ACILARIN METAFORU: TERS LALE!
- Romana adını veren “Meryem’in Çiçekleri”nden başlamak isterim "Ters Lale" neyi simgeliyor?
Ters lalelerin boynu bükük duruşunun büyük acılara maruz kalmış insanları çağrıştırmasından yola çıkarak 1915 yılının Anadolu’sunda toplumun her kesiminden yurdunu terk etmek zorunda kalan, yollarda perişan olan ve hastalık, şiddet ya da açlık yüzünden ölen insanlar için ters lalelerin iyi bir metafor olacağını düşündüm.
- Toplumsal açıdan zorlu bir konuyu işliyor; halkın dönüşümü, kolektif kötülüğün tehlikesi, kadınlık ve hafıza gibi derin temalara yer veriyorsunuz. Sizce edebiyat toplumsal hafıza ile ne derece ilişkilidir?
Edebiyat bütün sanat dalları içerisinde geçmişi görünür kılmak adına büyük bir güce sahip. Aslında geçmiş sadece geçmiş değildir tabii ki. Roman, yüzyıllar önce yaşanmış olayları konu edinirken bile günümüzü hatta geleceği bile anlatmak gibi yazarına büyük bir olanak sunuyor. Homeros’u, Cervantes’i ya da diğer klasikleri dönüp dönüp okumamız boşuna değil. Yazarın toplumsal hafızayı diri tutma, geleceğe taşıma gibi kendiliğinden doğan bir sorumluluğu olduğuna inanıyorum. Geçmişin karanlık odalarını aydınlatmak için tarihçilerin yazdıkları asla yeterli olmamıştır. Edebiyat tarihteki herhangi bir olay, kahraman, küçücük bir zaman dilimi üzerinden bütün insanlığı anlatacak kadar güçlüdür.

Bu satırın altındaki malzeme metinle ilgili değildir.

theorem keep_closeFrame {s0 : State} {a0 a1 s} (k0 : Rel s0 s) :
    Rel s0 (closeFrame a0 a1 s) := by
  unfold closeFrame
  split
  · extract_lets +onlyGivenNames -merge -underBinder x0
    try clear_value x0
    exact ite_keep (P := Rel s0) (keep_dropStage k0) k0
  · exact k0

theorem keep_reopenFrame {s0 : State} {a0 s} (k0 : Rel s0 s) :
    Rel s0 (reopenFrame a0 s) := by
  unfold reopenFrame
  split
  · refine ite_keep (P := Rel s0) ?_ ?_
    · exact k0
    · split
      · exact keep_openFrame k0
      · exact k0
  · exact k0

theorem keep_endItem {s0 : State} {a0 a1 a2 s} (k0 : Rel s0 s) :
    Rel s0 (endItem a0 a1 a2 s) := by
  unfold endItem
  split
  · exact k0
  · extract_lets +onlyGivenNames -merge -underBinder x0
    have h1 : Rel s0 x0 := keep_dropItem (keep_closeFrame k0)
    clear_value x0
    extract_lets +onlyGivenNames -merge -underBinder x2
    have h3 : Rel s0 x2 := by
      unfold x2
      split
      · exact keep_completeFor h1
      · exact h1
    clear_value x2
    exact keep_reopenFrame h3

theorem keep_endItems {s0 : State} {a0 a1 a2 s} (k0 : Rel s0 s) :
    Rel s0 (endItems a0 a1 a2 s) := by
  unfold endItems
  refine keep_forEach ?_ ?_
  · intro a0 a1 h2
    exact keep_endItem h2
  · exact k0

theorem keep_cancel {s0 : State} {a0 s} (k0 : Rel s0 s) :
    Rel s0 (cancel a0 s) := by
  unfold cancel
  refine keep_onStream ?_ ?_
  · intro a0 a1 a2 h3
    extract_lets +onlyGivenNames -merge -underBinder x4 x5 x6
    try clear_value x4 x5 x6
    refine keep_done ?_
    refine keep_forEach ?_ ?_
    · intro a7 a8 h9
      exact keep_completeFor h9
    · exact keep_endItems h3
  · exact k0

theorem keep_execCancel {s0 : State} {a0 s} (k0 : Rel s0 s) :
    PNext (Rel s0) (execCancel a0 s) := by
  unfold execCancel
  refine keep_beginSettled ?_ ?_
  · intro a0 a1 h2
    exact keep_cancel h2
  · exact k0

theorem keep_queueSwap {s0 : State} {a0 a1 a2 a3 s} (k0 : ∀ z0, ∀ z1, Rel s0 z1 → Rel s0 (a3 z0 z1)) (k1 : Rel s0 s) :
    Rel s0 (queueSwap a0 a1 a2 a3 s) := by
  unfold queueSwap
  refine keep_onLive ?_ ?_
  · intro a0 a1 a2 h3
    extract_lets +onlyGivenNames -merge -underBinder x4
    try clear_value x4
    refine ite_keep (P := Rel s0) ?_ ?_
    · exact keep_refuseFormat h3
    · refine ite_keep (P := Rel s0) ?_ ?_
      · exact keep_refuseFormat h3
      · refine keep_pushItem ?_
        refine k0 _ _ ?_
        · exact h3
  · exact k1

theorem keep_execStreamSwap {s0 : State} {a0 a1 s} (k0 : Rel s0 s) :
    PNext (Rel s0) (execStreamSwap a0 a1 s) := by
  unfold execStreamSwap
  refine keep_beginSettled ?_ ?_
  · intro a0 a1 h2
    refine keep_queueSwap ?_ ?_
    · intro a3 a4 h5
      exact h5
    · exact h2
  · exact k0

theorem keep_execStreamSwapForced {s0 : State} {a0 a1 s} (k0 : Rel s0 s) :
    PNext (Rel s0) (execStreamSwapForced a0 a1 s) := by
  unfold execStreamSwapForced
  refine keep_beginSettled ?_ ?_
  · intro a0 a1 h2
    refine keep_queueSwap ?_ ?_
    · intro a3 a4 h5
      exact keep_endItems h5
    · exact h2
  · exact k0

theorem keep_loadWords {s0 : State} {a0 a1 s} (k0 : Rel s0 s) :
    Rel s0 (loadWords a0 a1 s) := by
  unfold loadWords
  exact rel_upd k0

theorem keep_loadState {s0 : State} {a0 a1 s} (k0 : Rel s0 s) :
    Rel s0 (loadState a0 a1 s) := by
  unfold loadState
  exact keep_loadWords (keep_zeroStream k0)

theorem keep_afterSwap {s0 : State} {a0 s} (k0 : Rel s0 s) :
    Rel s0 (afterSwap a0 s) := by
  unfold afterSwap
  exact keep_adjStream k0

theorem keep_doSwap {s0 : State} {a0 a1 s} (k0 : Rel s0 s) :
    Rel s0 (doSwap a0 a1 s) := by
  unfold doSwap
  split
  · extract_lets +onlyGivenNames -merge -underBinder x0
    have h1 : Rel s0 x0 := keep_openInput (keep_dropItem k0)
    clear_value x0
    split
    · split
      · rename_i y2 y3 q4
        have h5 : Rel s0 y3 := by
          exact of_eq (P := (PSnd (Rel s0))) q4 (keep_makeOutput h1)
        exact keep_completeFor (keep_afterSwap (keep_loadState h5))
    · exact keep_inputFailed h1
  · exact k0

theorem keep_execStreamRetire {s0 : State} {a0 s} (k0 : Rel s0 s) :
    PNext (Rel s0) (execStreamRetire a0 s) := by
  unfold execStreamRetire
  refine keep_beginSettled ?_ ?_
  · intro a0 a1 h2
    refine keep_onLive ?_ ?_
    · intro a3 a4 a5 h6
      exact keep_pushItem (keep_adjStream h6)
    · exact h2
  · exact k0

theorem keep_unloadJob {s0 : State} {a0 a1 a2 s} (k0 : Rel s0 s) :
    Rel s0 (unloadJob a0 a1 a2 s) := by
  unfold unloadJob
  extract_lets +onlyGivenNames -merge -underBinder x0
  have h1 : Rel s0 x0 := by
    unfold x0
    refine keep_forEach ?_ ?_
    · intro a2 a3 h4
      exact keep_adjStream (keep_endItems h4)
    · exact k0
  clear_value x0
  extract_lets +onlyGivenNames -merge -underBinder x5
  have h6 : ∀ a7, ∀ a8, Rel s0 a8 → Rel s0 (x5 a7 a8) := by
    unfold x5
    intro a7 a8 h9
    exact keep_adjJob h9
  clear_value x5
  split
  · refine h6 _ _ ?_
    · exact h1
  · refine h6 _ _ ?_
    · exact h1
  · extract_lets +onlyGivenNames -merge -underBinder x10
    have h11 : Rel s0 x10 := keep_setJobBit h1
    clear_value x10
    extract_lets +onlyGivenNames -merge -underBinder x12
    have h13 : Rel s0 x12 := by
      unfold x12
      refine keep_forEach ?_ ?_
      · intro a14 a15 h16
        exact keep_completeId h16
      · exact h11
    clear_value x12
    refine keep_showFault ?_
    refine h6 _ _ ?_
    · exact h13
  · refine keep_showFault ?_
    refine h6 _ _ ?_
    · exact keep_setJobBit h1

theorem keep_execJobUnload {s0 : State} {a0 s} (k0 : Rel s0 s) :
    PNext (Rel s0) (execJobUnload a0 s) := by
  unfold execJobUnload
  refine keep_beginSettled ?_ ?_
  · intro a0 a1 h2
    extract_lets +onlyGivenNames -merge -underBinder x3
    try clear_value x3
    split
    · exact keep_refuseFormat h2
    · exact keep_unloadJob h2
  · exact k0

theorem keep_restartJob {s0 : State} {a0 a1 a2 s} (k0 : Rel s0 s) :
    Rel s0 (restartJob a0 a1 a2 s) := by
  unfold restartJob
  extract_lets +onlyGivenNames -merge -underBinder x0
  have h1 : ∀ a2, Rel s0 a2 → Rel s0 (x0 a2) := by
    unfold x0
    intro a2 h3
    exact keep_jobReset (ite_keep (P := Rel s0) (keep_enterHusk h3) h3)
  clear_value x0
  split
  · exact keep_adjJob k0
  · refine h1 _ ?_
    · exact k0
  · refine h1 _ ?_
    · exact k0
  · refine h1 _ ?_
    · exact k0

- Kitabınızda doğa ve mitolojik unsurlar önemli bir yere sahip ve anlatı yer yer gerçeküstü öğelerle bezenmiş. Bu anlatım dili bilinçli bir tercih miydi?
Bu, öncelikle romandaki olayların geçtiği dönemle ilgili. Doğanın insana karşı hakimiyetini güçlü bir şekilde koruduğu bir dönem çünkü anlatılan. İkincisi de günde bir kez geçen bir trenin uğraması dışında modern dünyayla bağını koparan bir dağ köyünde doğmuş olmam ve kulağıma yaşlı kadınların büyülü hikâyeler fısıldamasıyla ilgilidir sanırım. Romandaki gerçeküstü öğeler hem planlı hem de kendiliğinden.

- Sinan ve Adis karakterleri toplumsal bir temsil de taşıyor. Bu karakterleri kurgularken onları nasıl bir arketip olarak düşündünüz?
Romanı yazmaya başlamadan önce aklımdaki iki ana karakterdi Adis ile Sinan. Adis, kardeşiyle kuzeni dışındaki bütün yakınlarını Hamidiye Alayları’nın saldırısı sonucunda kaybetmiş bir Ermeni genci. Dolayısıyla intikam duygusuyla dolu. Bu duygu onu güçlü kılıyor. Zulme uğrayan bütün toplulukların mücadeleci ruhunu temsil ediyor.
Sinan’ı ise vicdanlı bürokratların bir temsilcisi. Sadece onlar değil, Mecit Ağa’dan Diyarbekir Valisine, Abdo’dan Yüzbaşı Davut’a kadar romandaki bütün önemli kahramanlarımı, olayların cereyan ettiği dönemin toplumsal tabakalarını temsil etmesi için kurguladım.
‘KADINLAR BU ROMANIN VİCDANIDIR’
- Kitaptaki kadın karakterler genellikle güçlü, dirençli ve vicdanlı. Anadolu’nun bilge kadınlarının bir temsili midir bu?
Geçmişten günümüze neredeyse bütün savaşların, çatışmaların temelinde asıl sorumluluğun erkeklere ait olduğunu söylemek yanlış olmaz sanırım. Gerçekte olduğu gibi romanda da erkekler yıkarken kadınlar onarıyor, yeniden var etmeye çalışıyor. İstanbul’daki aydın kadınlar da Diyarbekir’in bir köyündeki yaşlı kadınlar da bunu yapıyor. Kadınlar, bu romanın vicdanıdır diyebilirim.
DEVLET VE TOPLUMUN GÜCÜ!
- Romanda devlet, toplum ve geleneklerin sesi çoğu zaman bireyin vicdanıyla çatışıyor. İnsan bunca ağır baskının altında hâlâ doğruyu yapma cesaretini nasıl bulabilir? “Doğru”nun kaynağı nedir?
Devlet ve toplum gücü temsil ederler. Bu gücü korumak için gelenekleri, dini hatta bilimi bile kullandıklarına tanıklık ediyoruz. Doğrunun sözü hiç edilmezse var olduğunu da rahatlıkla unutabiliriz. Edebiyat, olaylara farklı da bakarak doğruyu pek çok yönden görünür kılabildiği için değerlidir. Doğru dediğimiz şeyi görmenin tek kaynağı vardır: vicdan. Bana göre her iyi edebiyat ürünü, okuyucunun farklı duyarlılıklarını görebilme, geliştirebilme özelliğine sahiptir.
- Ülkemizde özellikle feodal düzenle halk yıllarca sömürüldü. Meryem’in Çiçekleri’nde bunun çarpıcı bir temsilini görüyoruz. Neler söylersiniz?
Geri kalmış bütün toplumların kaderidir bu. Oligarşik yapılar içerisinde küçük bir azınlık her türlü olanağa sahipken büyük kitleler sömürüye açıktır. Meryem’in Çiçekleri’ndeki olayların öncesini anlattığım Heder Ağacı’nın ana meselesi de buydu. Orada Hamidiye Alayları’na katılan aşiretlerin başta Ermeniler ve Kızılbaşlar olmak üzere kendilerinden olmayanlar üzerinde kurduğu tahakkümü karakterlerimin üzerinden anlatmaya çalıştım. Bana göre yazar, kendi ülkesinin temel sorunları üzerine düşünmeli ve bunları anlatmanın yollarını aramalıdır.